Work order ▸ Report each line of the records below that uses the word "Field".

Excerpted records ▸
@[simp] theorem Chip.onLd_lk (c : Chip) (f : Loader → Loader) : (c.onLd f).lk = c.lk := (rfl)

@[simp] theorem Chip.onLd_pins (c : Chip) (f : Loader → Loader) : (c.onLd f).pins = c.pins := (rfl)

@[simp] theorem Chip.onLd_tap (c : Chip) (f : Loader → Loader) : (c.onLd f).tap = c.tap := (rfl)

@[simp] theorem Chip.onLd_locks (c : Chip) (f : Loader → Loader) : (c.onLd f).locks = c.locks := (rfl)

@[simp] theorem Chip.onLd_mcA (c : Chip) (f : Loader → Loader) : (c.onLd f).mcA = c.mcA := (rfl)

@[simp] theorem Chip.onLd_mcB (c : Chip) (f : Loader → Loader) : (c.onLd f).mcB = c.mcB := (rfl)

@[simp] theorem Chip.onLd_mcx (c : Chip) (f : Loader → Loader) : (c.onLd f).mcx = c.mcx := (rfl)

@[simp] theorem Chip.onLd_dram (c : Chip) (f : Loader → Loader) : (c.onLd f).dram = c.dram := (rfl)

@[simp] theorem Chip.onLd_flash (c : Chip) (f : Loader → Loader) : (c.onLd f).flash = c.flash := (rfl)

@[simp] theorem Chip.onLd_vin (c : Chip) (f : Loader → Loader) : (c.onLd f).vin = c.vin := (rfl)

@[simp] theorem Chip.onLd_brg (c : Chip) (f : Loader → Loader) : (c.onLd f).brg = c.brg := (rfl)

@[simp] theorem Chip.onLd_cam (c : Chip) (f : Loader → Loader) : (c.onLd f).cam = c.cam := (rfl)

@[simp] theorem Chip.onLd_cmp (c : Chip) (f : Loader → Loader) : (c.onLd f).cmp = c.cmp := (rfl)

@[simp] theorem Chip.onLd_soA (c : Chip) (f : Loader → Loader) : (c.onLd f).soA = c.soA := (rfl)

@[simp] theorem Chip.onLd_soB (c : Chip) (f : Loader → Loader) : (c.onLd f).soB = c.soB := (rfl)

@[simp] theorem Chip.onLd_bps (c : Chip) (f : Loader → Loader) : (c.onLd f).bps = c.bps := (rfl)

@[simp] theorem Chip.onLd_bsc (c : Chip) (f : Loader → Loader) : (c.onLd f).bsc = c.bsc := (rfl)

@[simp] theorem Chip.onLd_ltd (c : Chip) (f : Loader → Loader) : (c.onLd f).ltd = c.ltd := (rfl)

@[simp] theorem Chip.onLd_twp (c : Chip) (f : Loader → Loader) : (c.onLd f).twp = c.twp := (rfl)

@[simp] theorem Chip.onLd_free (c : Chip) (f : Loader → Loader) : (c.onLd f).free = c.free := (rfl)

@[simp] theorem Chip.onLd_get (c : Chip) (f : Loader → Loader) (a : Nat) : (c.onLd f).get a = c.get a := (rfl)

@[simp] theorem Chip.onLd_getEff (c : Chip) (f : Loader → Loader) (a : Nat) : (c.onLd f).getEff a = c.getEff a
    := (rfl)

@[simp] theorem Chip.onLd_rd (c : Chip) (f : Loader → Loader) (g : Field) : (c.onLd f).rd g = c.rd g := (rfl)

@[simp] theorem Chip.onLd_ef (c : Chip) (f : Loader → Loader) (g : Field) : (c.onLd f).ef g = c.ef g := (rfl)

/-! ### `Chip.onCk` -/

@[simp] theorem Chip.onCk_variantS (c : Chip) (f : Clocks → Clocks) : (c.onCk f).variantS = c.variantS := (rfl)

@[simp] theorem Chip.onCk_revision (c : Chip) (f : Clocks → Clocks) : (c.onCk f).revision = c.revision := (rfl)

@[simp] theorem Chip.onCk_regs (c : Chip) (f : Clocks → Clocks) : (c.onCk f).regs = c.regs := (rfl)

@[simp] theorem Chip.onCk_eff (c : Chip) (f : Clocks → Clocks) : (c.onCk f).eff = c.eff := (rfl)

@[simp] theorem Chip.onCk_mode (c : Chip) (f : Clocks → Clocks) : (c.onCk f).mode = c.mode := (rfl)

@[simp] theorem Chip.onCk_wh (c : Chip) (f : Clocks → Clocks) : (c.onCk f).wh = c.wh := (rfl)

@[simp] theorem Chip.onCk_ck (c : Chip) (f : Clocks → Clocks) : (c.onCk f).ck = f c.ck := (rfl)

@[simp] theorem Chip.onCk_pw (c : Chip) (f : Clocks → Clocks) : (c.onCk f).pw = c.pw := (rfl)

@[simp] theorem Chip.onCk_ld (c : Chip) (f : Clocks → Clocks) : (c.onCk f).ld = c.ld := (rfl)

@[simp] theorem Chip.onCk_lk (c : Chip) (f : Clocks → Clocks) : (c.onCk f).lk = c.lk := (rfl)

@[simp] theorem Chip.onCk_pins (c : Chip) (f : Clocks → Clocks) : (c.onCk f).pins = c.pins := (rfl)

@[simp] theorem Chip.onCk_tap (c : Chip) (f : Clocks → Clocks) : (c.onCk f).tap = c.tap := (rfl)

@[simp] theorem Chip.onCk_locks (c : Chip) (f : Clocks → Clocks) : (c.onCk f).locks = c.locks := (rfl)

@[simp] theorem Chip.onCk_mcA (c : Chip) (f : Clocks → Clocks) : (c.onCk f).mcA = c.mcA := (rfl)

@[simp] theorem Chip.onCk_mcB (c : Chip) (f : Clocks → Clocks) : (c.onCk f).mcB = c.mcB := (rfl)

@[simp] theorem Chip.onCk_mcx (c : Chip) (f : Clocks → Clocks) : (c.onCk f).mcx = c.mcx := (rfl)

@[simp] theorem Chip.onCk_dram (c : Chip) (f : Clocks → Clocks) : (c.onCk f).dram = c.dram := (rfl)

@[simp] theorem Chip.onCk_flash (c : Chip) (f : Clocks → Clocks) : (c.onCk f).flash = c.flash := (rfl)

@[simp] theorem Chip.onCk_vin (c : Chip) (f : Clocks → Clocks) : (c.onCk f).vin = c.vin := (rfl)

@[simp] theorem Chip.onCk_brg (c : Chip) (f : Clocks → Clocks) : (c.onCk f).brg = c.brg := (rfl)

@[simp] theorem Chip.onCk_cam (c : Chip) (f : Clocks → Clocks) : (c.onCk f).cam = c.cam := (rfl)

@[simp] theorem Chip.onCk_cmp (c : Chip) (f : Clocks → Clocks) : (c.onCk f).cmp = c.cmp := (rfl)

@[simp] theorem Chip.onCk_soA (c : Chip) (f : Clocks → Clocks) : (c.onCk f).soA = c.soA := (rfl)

Answer ▸
@[simp] theorem Chip.onLd_rd (c : Chip) (f : Loader → Loader) (g : Field) : (c.onLd f).rd g = c.rd g := (rfl)
@[simp] theorem Chip.onLd_ef (c : Chip) (f : Loader → Loader) (g : Field) : (c.onLd f).ef g = c.ef g := (rfl)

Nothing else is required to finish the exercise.